- [ABOUT THIS TASK] Using the records below, quote only the span that opens with the line containing "def decode12 (w" and closes with the line containing "def decode14 (w", exactly and inclusively.

- [DATA PROVIDED]
━━━━━━

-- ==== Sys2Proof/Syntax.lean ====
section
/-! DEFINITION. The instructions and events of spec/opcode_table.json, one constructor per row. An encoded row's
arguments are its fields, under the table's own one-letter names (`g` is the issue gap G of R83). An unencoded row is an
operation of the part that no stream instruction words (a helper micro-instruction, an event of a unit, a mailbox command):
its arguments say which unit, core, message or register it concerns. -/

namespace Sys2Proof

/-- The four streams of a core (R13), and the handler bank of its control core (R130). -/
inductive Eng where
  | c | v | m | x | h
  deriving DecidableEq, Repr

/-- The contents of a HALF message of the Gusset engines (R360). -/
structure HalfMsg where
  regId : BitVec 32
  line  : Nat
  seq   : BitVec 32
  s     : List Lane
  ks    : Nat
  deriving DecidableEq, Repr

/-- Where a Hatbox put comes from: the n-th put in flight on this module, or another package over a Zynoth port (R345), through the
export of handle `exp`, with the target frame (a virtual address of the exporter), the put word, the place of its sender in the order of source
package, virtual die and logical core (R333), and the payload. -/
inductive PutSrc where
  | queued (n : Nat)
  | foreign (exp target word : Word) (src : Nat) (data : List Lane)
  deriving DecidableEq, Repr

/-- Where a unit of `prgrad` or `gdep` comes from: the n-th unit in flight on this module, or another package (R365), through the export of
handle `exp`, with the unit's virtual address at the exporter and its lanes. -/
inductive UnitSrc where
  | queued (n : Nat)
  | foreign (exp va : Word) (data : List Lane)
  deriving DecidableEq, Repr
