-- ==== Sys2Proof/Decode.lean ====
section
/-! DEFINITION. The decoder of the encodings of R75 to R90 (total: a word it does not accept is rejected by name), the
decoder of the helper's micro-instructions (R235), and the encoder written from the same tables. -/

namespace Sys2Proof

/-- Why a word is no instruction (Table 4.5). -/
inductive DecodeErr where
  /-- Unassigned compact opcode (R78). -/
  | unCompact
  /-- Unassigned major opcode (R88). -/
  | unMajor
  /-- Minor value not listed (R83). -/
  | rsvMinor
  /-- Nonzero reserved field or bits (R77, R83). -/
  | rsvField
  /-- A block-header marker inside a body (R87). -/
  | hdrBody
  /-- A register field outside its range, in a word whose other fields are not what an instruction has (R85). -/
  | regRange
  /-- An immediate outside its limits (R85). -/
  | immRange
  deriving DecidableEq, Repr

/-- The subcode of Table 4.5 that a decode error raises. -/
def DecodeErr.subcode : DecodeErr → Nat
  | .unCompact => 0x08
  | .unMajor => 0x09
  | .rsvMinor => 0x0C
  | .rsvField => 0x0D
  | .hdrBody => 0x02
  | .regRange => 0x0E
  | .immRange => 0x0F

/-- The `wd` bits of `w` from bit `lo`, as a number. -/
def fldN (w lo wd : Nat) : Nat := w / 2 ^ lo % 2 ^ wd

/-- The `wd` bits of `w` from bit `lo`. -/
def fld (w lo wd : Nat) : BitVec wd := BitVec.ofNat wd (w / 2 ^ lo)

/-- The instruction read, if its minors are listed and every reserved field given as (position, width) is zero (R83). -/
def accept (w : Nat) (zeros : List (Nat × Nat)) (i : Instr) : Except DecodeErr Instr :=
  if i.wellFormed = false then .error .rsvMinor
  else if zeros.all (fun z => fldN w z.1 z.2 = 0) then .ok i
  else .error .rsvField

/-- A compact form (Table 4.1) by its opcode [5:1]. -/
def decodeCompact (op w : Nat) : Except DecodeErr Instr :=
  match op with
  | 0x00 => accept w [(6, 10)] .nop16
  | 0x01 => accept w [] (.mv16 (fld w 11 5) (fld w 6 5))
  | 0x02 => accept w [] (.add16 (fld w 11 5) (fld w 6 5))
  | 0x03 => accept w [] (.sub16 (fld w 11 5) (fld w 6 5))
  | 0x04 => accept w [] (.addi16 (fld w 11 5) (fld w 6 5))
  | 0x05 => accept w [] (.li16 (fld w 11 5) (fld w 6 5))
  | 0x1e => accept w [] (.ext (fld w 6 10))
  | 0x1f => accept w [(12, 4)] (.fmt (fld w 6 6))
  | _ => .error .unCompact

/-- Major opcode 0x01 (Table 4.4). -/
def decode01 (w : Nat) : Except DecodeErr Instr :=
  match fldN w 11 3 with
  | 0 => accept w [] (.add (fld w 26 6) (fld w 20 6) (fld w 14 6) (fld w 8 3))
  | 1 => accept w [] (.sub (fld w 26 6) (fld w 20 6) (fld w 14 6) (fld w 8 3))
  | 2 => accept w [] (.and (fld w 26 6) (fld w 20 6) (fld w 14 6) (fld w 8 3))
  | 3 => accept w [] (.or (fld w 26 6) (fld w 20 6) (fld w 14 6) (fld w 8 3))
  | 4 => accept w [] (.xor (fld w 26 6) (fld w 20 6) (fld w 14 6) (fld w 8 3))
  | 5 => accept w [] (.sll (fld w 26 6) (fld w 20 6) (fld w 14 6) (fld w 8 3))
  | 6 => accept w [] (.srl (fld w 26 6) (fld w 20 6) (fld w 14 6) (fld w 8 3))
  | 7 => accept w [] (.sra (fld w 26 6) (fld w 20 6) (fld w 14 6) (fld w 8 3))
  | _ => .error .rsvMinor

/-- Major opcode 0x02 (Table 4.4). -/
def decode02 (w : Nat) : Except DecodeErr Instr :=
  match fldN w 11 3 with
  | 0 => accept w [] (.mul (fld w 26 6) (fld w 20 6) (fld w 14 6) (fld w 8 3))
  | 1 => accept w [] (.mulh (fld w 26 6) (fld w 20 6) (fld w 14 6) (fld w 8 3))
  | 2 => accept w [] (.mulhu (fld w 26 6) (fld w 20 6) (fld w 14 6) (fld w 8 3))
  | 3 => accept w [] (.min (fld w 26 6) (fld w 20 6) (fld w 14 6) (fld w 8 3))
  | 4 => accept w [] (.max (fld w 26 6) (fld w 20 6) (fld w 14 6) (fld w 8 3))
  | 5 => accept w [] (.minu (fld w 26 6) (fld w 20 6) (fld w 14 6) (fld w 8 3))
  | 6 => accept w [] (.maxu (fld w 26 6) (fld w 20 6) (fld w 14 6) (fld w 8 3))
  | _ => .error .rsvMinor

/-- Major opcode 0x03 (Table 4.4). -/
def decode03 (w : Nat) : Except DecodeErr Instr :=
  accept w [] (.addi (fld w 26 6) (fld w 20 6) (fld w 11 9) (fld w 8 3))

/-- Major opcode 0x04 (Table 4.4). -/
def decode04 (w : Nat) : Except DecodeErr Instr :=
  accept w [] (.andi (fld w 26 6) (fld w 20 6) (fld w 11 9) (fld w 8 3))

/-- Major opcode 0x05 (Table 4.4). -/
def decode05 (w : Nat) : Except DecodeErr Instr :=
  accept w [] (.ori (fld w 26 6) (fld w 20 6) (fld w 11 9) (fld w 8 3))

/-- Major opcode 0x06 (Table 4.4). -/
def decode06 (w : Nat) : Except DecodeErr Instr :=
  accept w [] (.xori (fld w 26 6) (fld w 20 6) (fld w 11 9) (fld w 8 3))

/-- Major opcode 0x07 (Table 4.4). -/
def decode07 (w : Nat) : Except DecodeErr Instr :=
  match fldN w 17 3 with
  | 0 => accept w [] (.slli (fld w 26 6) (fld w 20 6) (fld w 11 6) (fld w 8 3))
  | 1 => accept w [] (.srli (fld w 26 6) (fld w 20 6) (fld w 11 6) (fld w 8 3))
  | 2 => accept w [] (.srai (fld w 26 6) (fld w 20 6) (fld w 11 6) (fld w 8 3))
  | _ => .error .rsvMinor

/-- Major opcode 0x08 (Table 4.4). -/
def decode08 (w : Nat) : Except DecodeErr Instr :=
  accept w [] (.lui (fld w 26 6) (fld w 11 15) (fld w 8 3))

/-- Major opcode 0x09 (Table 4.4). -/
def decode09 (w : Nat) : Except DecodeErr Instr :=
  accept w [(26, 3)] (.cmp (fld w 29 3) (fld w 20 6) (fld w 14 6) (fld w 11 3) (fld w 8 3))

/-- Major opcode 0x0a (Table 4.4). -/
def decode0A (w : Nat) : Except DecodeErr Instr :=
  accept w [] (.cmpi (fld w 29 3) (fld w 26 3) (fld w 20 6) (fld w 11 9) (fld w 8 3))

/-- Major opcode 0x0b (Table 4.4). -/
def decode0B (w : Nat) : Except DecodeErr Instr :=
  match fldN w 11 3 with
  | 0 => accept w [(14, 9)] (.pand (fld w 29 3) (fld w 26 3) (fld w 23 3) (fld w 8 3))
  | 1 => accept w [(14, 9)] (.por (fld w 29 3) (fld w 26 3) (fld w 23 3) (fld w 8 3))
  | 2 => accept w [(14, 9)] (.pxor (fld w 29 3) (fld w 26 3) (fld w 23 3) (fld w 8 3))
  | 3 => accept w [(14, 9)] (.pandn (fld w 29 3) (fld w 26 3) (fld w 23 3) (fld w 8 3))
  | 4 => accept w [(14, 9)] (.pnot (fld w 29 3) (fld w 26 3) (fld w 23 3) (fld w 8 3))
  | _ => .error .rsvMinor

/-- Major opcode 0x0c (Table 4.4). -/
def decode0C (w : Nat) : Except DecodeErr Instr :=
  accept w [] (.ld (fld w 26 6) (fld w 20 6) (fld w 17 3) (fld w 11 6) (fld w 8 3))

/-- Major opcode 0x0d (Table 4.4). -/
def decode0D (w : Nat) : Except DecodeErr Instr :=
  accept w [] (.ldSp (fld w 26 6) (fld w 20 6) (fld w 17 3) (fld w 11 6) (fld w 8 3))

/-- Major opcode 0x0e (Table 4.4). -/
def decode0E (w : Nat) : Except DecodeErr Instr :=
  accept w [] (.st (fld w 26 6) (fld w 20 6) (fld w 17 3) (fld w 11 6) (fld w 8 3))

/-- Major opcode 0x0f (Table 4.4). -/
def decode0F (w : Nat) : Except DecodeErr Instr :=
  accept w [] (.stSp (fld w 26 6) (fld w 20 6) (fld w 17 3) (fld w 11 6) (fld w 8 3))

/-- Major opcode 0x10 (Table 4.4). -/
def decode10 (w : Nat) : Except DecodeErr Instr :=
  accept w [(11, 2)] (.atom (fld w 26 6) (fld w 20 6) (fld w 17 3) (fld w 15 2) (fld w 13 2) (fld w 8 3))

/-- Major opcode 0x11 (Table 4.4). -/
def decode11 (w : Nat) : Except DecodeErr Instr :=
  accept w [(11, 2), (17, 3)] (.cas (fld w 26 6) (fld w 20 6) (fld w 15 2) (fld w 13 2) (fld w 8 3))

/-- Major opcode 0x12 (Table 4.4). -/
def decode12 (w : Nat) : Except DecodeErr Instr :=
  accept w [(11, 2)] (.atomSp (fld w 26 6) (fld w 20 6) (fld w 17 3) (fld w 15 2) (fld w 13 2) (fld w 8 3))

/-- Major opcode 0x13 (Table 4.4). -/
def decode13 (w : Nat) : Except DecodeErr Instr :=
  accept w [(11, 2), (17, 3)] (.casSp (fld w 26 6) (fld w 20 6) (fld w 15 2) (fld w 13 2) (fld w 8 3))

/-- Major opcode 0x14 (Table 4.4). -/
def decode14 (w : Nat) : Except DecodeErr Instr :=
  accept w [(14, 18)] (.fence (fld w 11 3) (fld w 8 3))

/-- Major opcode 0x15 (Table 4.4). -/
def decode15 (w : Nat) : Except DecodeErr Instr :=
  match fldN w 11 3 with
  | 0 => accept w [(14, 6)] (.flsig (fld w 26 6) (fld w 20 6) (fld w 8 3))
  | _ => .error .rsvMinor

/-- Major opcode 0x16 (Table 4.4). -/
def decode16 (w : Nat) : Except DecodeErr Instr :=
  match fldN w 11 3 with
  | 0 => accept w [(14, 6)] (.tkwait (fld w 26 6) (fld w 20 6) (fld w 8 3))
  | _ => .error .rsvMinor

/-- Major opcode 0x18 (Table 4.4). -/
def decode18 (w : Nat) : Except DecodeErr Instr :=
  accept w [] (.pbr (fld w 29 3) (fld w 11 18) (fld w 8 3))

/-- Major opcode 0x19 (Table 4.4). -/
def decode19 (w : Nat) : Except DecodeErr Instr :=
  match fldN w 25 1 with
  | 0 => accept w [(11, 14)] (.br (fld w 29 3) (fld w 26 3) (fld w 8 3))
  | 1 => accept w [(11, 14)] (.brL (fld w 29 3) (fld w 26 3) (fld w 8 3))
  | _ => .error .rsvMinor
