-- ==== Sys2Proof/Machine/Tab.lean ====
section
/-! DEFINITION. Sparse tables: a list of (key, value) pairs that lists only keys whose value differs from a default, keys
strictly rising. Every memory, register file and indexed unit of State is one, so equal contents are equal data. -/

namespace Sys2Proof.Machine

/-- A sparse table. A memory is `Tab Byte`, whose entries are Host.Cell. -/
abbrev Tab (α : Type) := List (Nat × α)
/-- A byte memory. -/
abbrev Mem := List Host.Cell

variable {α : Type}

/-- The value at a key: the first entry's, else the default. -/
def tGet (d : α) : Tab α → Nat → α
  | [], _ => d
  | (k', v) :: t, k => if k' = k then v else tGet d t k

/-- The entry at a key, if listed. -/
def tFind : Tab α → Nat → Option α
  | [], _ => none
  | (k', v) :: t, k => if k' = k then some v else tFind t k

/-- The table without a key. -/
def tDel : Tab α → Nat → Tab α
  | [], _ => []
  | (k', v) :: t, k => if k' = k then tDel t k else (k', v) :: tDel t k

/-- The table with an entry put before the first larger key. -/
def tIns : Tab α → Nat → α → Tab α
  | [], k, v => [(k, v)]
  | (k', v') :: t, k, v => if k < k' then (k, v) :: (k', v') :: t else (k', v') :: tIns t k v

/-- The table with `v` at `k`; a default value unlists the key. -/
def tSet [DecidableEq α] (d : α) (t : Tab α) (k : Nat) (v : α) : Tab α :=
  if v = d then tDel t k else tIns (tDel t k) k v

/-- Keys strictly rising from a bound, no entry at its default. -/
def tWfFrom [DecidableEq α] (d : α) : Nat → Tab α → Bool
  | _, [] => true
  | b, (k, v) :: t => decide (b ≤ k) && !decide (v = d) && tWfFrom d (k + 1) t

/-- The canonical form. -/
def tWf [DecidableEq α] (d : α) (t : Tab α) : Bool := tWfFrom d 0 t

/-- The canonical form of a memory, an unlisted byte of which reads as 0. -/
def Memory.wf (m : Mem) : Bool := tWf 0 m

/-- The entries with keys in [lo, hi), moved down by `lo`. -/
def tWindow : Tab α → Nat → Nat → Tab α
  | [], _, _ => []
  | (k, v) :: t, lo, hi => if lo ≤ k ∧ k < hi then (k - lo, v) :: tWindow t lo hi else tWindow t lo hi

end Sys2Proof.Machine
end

━━━━━━

- [ANSWER]
def decode12 (w : Nat) : Except DecodeErr Instr :=
  accept w [(11, 2)] (.atomSp (fld w 26 6) (fld w 20 6) (fld w 17 3) (fld w 15 2) (fld w 13 2) (fld w 8 3))

/-- Major opcode 0x13 (Table 4.4). -/
def decode13 (w : Nat) : Except DecodeErr Instr :=
  accept w [(11, 2), (17, 3)] (.casSp (fld w 26 6) (fld w 20 6) (fld w 15 2) (fld w 13 2) (fld w 8 3))

/-- Major opcode 0x14 (Table 4.4). -/
def decode14 (w : Nat) : Except DecodeErr Instr :=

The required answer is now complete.